I patted my pocket. "I keep it in the glove compartment of my car."

Santana stood up. "I believe that I had better call the police."

"No," I said. "You want to give them the man along with the story."

"A doctor, at least. Those are nasty cuts on your mouth. They need attention."

"I'm on my way to see a doctor — Dr. Benning."
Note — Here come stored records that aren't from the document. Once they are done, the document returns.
-- ==== Sys2Proof/Machine/EventLog.lean ====
section
/-! DEFINITION. Serialization, replay and programs as event strings (47_event_log.md, 30_encoding.md
R90). These are utilities of the host: they touch no state of an instance (47_event_log.md R245), but
for the host's own queue of requests. -/

namespace Sys2Proof.Machine

/-- `serialize(log)` (47_event_log.md R242). -/
def serialize : List Event → List Char
  | [] => []
  | e :: rest => e.char :: serialize rest

/-- `deserialize(string)`: InvalidSerialization at the first character outside `e i c w`, with no
partial list (47_event_log.md R243). -/
def deserialize : List Char → Except Error (List Event)
  | [] => .ok []
  | ch :: rest =>
      match eventOfChar ch with
      | none => .error (.invalidSerialization ch)
      | some e =>
          match deserialize rest with
          | .error x => .error x
          | .ok es => .ok (e :: es)

/-- An event string queued as the host's program (30_encoding.md R90). A string that does not
deserialize is refused whole and the state is as it was; nothing else lets a character in
(47_event_log.md R243, R245). -/
def loadProgram (text : List Char) (s : State) : Reply :=
  match deserialize text with
  | .error x => raise x s
  | .ok es => succeed { s with input := s.input ++ es.map Request.event }

/-- The events of a list performed in order, one action per event (47_event_log.md R246): the
results, and the state after the last one. -/
def replay (es : List Event) (s : State) : Except Fault (List Result × State) :=
  perform (es.map HostAction.event) s

end Sys2Proof.Machine
end

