/-- The bits of a Write whose byte `k` meets the first destination that is not erased: the bytes
before it are accepted, and every bit from it on is refused (44_write.md R194). -/
theorem perform_send_write_nonErased {s : State} {addr k i : Nat} {data : List Byte}
    {tail : List Bool} (hc : s.cfg.Legal) (hw : s.wel = true) (haddr : addr < 2 ^ s.cfg.addrBits)
    (hk : k < data.length) (hlen : data.length ≤ s.cfg.wbufCap)
    (hbefore : ∀ l, l < k → ∃ j, dest s.cfg addr l = .ok j ∧ s.store.read j = erasedByte)
    (hi : dest s.cfg addr k = .ok i) (hne : s.store.read i ≠ erasedByte) :
    ∃ rs w, perform (send (select s).si (frameBits s.cfg (.write addr data tail))) (select s) =
        .ok (rs, s.opened .write (.write w) (frameBits s.cfg (.write addr data tail))) ∧
      .err (.nonErasedWrite i) ∈ rs ∧ w.aborted = true ∧ w.acc.count = s.cfg.addrBits := by
  have hbits : bytesBits data ++ tail =
      bytesBits (data.take k) ++ (bytesBits (data.drop k) ++ tail) := by
    rw [← List.append_assoc, ← bytesBits_append, List.take_append_drop]
  have htake : (bytesBits (data.take k)).length = 8 * k := by
    rw [bytesBits_length, List.length_take_of_le hk.le]
  have hhead := perform_send_write (addr := addr) (bits := bytesBits (data.take k)) hc hw haddr
    (by omega) (fun l hl => hbefore l (by omega))
  have hbyte : byteIndex (8 * k) = k := Nat.mul_div_cancel_left k (by decide)
  have hrest : bytesBits (data.drop k) ++ tail ≠ [] := by
    refine List.ne_nil_of_length_pos ?_
    rw [List.length_append, bytesBits_length, List.length_drop]
    omega
  obtain ⟨rs, hrefused, hmem⟩ := perform_send_write_refused (bytesBits (data.drop k) ++ tail)
    (s.opened .write (.write (filledWrite s.cfg addr (bytesBits (data.take k))))
      ((byteBits Command.write.opcode ++ natBits s.cfg.addrBits addr) ++ bytesBits (data.take k)))
    (filledWrite s.cfg addr (bytesBits (data.take k))) i hc (ready_opened _ _ _ _) rfl rfl
    (Nat.le_refl _) (by simp only [filledWrite, htake]; omega)
    (by simp only [filledWrite, htake, hbyte]; exact hk.trans_le hlen)
    (by simp only [filledWrite, htake, hbyte]; exact hi) hne hrest
  have hall := perform_send_append hhead rfl hrefused
  rw [opened_sent, List.append_assoc, ← hbits, ← frameBits_write] at hall
  exact ⟨_, _, hall, List.mem_append_right _ hmem, rfl, rfl⟩

/-- Settles O30: the aborted Write commits nothing and clears the latch. -/
theorem writeCommandOverProgrammedByteCommitsNothing :
    Obligations.WriteCommandOverProgrammedByteCommitsNothing := by
  intro s addr data tail k i hc hp hw hwf hk hbefore hi hne
  obtain ⟨haddr, -, hlen⟩ := wellFormed_write_iff.mp hwf
  obtain ⟨rs, w, hsend, hmem, haborted, hcount⟩ := perform_send_write_nonErased (tail := tail) hc hw
    haddr hk (by omega) hbefore hi hne
  have hexec := exec_frame (i := .write addr data tail) (m := s.store) hc hp rfl hsend
    (.endWriteAborted rfl rfl (Nat.not_lt.mpr hcount.ge) haborted)
  exact ⟨_, hexec, rfl, List.mem_cons_of_mem _ (List.mem_append_left _ hmem)⟩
Santana exploded, dryly, like a puff-ball. "He is a bum physician, Mr. Archer. A charlatan. Only those who can find nothing better go to Benning. Those who have to."

"Girls that get caught, for example?"

"That is the rumor. As a matter of fact, I can confirm the rumor. I have many sorts of clients."

"I'm not proud."

There were lights on both the first and second stories of Dr. Benning's house. I parked at the curb and looked up and down the street. Yellow traffic lights winked on the bare asphalt. The sidewalks were deserted. A few late cars rolled into sight and out of mind. There was no sign of Gino's four-hole Buick sedan.

I pushed the bell-button under the large shabby sign. I heard quiet footsteps in the hallway, and Benning's long face was framed in the dirty glass pane. The light came on over my head. Benning unlocked the door, and opened it cautiously. His pale eyeballs were bloodshot, but not from sleep. He was fully clothed, in the suit I had seen him in that morning.

I got the curious idea that Dr. Benning had been crying.

His speech was slightly thick: "Archer, isn't it? You've been hurt, man."

"That can wait."

I leaned my shoulder against the half-open door, and he stepped back to let me enter. Under the lamp in the hallway, his bald pink pate looked innocent and vulnerable like a baby's. He took his worn felt hat from a brass rack on the wall, and placed it on his head.

"Going somewhere?"

The gesture had been unconscious. He didn't understand me. "No, I'm not going anywhere." His tone implied that he never had, had never even expected to. He moved back against the wall, out of the grim light. Beyond his dwarf shadow a flight of stairs rose into darkness.

"I came across a funny thing this afternoon, Dr. Benning. Your patient Lucy Deschamps — your ex-patient — had a clinical thermometer. Mrs. Norris found it in her bathroom."

"What's funny about that? Most people do, particularly hypochondriacs."

"The funny thing was that it registered a temperature of 107."

"Good lord, man. That's usually fatal in adults. Was she so ill as that? I had no idea." His reaction was phony.

He lifted his hat with his left hand and began to polish the top of his head with his right palm. It was ludicrous. I didn't know whether to laugh at him or weep with him.

"I don't think she was ill at all, or had a temperature. The weather did it."

He blinked at me, still polishing his scalp. Futility and unease surrounded him like an odor. "It's never been that hot in Santa Teresa."

"Lucy came from Palm Springs last August 16. It was that hot in Palm Springs in the middle of August."

"She told me San Francisco," he said feebly.

"Maybe she did. If you talked to her at all. Which I doubt."

"You're calling me a liar?" His body stayed loose against the wall, unstiffened by anger or pride.

Somewhere upstairs, above our heads, there was a scraping sound, a small flurry of movement. Then he stiffened.